#### [Assignment]
Beneath this instruction is a listing. Transcribe from it only the stretch from the line with "2 && b.num == f" through the line with "def Fold.arr (f", both end lines included, exactly as written.

--------

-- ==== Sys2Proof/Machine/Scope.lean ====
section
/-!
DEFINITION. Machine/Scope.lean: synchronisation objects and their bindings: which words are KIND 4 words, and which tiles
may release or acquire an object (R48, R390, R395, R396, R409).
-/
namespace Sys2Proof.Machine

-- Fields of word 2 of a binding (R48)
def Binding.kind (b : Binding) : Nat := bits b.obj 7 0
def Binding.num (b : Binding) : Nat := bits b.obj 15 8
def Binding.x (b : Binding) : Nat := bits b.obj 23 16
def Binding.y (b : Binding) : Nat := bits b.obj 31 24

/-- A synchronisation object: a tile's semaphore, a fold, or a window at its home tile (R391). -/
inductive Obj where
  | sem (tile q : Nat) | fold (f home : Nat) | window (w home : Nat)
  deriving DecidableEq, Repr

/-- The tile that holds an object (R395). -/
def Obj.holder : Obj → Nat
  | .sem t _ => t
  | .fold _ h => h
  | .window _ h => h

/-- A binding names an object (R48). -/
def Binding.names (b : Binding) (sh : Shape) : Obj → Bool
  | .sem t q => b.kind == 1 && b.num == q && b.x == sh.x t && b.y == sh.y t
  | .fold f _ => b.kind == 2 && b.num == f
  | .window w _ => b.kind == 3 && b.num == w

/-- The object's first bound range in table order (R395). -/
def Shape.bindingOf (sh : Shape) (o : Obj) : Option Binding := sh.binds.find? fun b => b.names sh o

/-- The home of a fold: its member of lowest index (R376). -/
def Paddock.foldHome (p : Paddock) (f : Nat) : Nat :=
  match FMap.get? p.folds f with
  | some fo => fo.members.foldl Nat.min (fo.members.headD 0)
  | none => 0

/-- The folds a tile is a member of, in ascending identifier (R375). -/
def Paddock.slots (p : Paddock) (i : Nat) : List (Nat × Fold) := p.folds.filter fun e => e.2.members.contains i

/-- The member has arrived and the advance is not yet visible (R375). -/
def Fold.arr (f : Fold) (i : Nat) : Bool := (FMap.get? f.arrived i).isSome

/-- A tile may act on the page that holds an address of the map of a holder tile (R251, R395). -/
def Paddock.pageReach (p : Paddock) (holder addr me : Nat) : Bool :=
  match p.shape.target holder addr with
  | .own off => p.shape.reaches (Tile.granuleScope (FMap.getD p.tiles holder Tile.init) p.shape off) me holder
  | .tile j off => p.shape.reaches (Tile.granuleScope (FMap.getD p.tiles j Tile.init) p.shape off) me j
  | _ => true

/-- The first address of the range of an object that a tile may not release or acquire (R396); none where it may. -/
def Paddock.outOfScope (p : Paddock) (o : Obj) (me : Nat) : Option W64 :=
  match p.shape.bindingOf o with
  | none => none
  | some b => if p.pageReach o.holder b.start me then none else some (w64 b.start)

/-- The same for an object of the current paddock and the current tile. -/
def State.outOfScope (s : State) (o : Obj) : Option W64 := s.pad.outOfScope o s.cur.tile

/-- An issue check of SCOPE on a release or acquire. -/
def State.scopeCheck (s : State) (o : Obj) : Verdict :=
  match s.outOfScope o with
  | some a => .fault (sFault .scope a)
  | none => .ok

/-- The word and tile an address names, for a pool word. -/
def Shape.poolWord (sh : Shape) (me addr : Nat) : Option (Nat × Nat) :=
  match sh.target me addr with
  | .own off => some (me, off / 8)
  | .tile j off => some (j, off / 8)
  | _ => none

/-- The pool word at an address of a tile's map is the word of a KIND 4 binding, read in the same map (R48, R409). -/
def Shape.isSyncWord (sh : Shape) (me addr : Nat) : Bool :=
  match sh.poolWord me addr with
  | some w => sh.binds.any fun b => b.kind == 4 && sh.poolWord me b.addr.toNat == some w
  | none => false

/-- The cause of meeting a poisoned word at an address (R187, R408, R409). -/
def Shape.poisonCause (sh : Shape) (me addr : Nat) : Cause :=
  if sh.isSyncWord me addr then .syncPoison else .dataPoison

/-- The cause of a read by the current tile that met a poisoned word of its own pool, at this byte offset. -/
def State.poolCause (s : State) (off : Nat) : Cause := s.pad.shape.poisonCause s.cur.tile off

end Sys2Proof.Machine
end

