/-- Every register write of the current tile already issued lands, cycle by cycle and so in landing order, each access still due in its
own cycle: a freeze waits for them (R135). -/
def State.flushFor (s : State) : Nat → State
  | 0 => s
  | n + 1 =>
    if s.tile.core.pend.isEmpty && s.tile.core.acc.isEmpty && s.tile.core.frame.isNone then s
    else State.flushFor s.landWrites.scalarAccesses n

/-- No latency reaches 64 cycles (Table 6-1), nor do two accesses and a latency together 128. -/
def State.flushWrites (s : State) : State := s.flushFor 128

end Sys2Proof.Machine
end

--------

#### [Output of the task]
  | .fold f _ => b.kind == 2 && b.num == f
  | .window w _ => b.kind == 3 && b.num == w

/-- The object's first bound range in table order (R395). -/
def Shape.bindingOf (sh : Shape) (o : Obj) : Option Binding := sh.binds.find? fun b => b.names sh o

/-- The home of a fold: its member of lowest index (R376). -/
def Paddock.foldHome (p : Paddock) (f : Nat) : Nat :=
  match FMap.get? p.folds f with
  | some fo => fo.members.foldl Nat.min (fo.members.headD 0)
  | none => 0

/-- The folds a tile is a member of, in ascending identifier (R375). -/
def Paddock.slots (p : Paddock) (i : Nat) : List (Nat × Fold) := p.folds.filter fun e => e.2.members.contains i

/-- The member has arrived and the advance is not yet visible (R375). -/
def Fold.arr (f : Fold) (i : Nat) : Bool := (FMap.get? f.arrived i).isSome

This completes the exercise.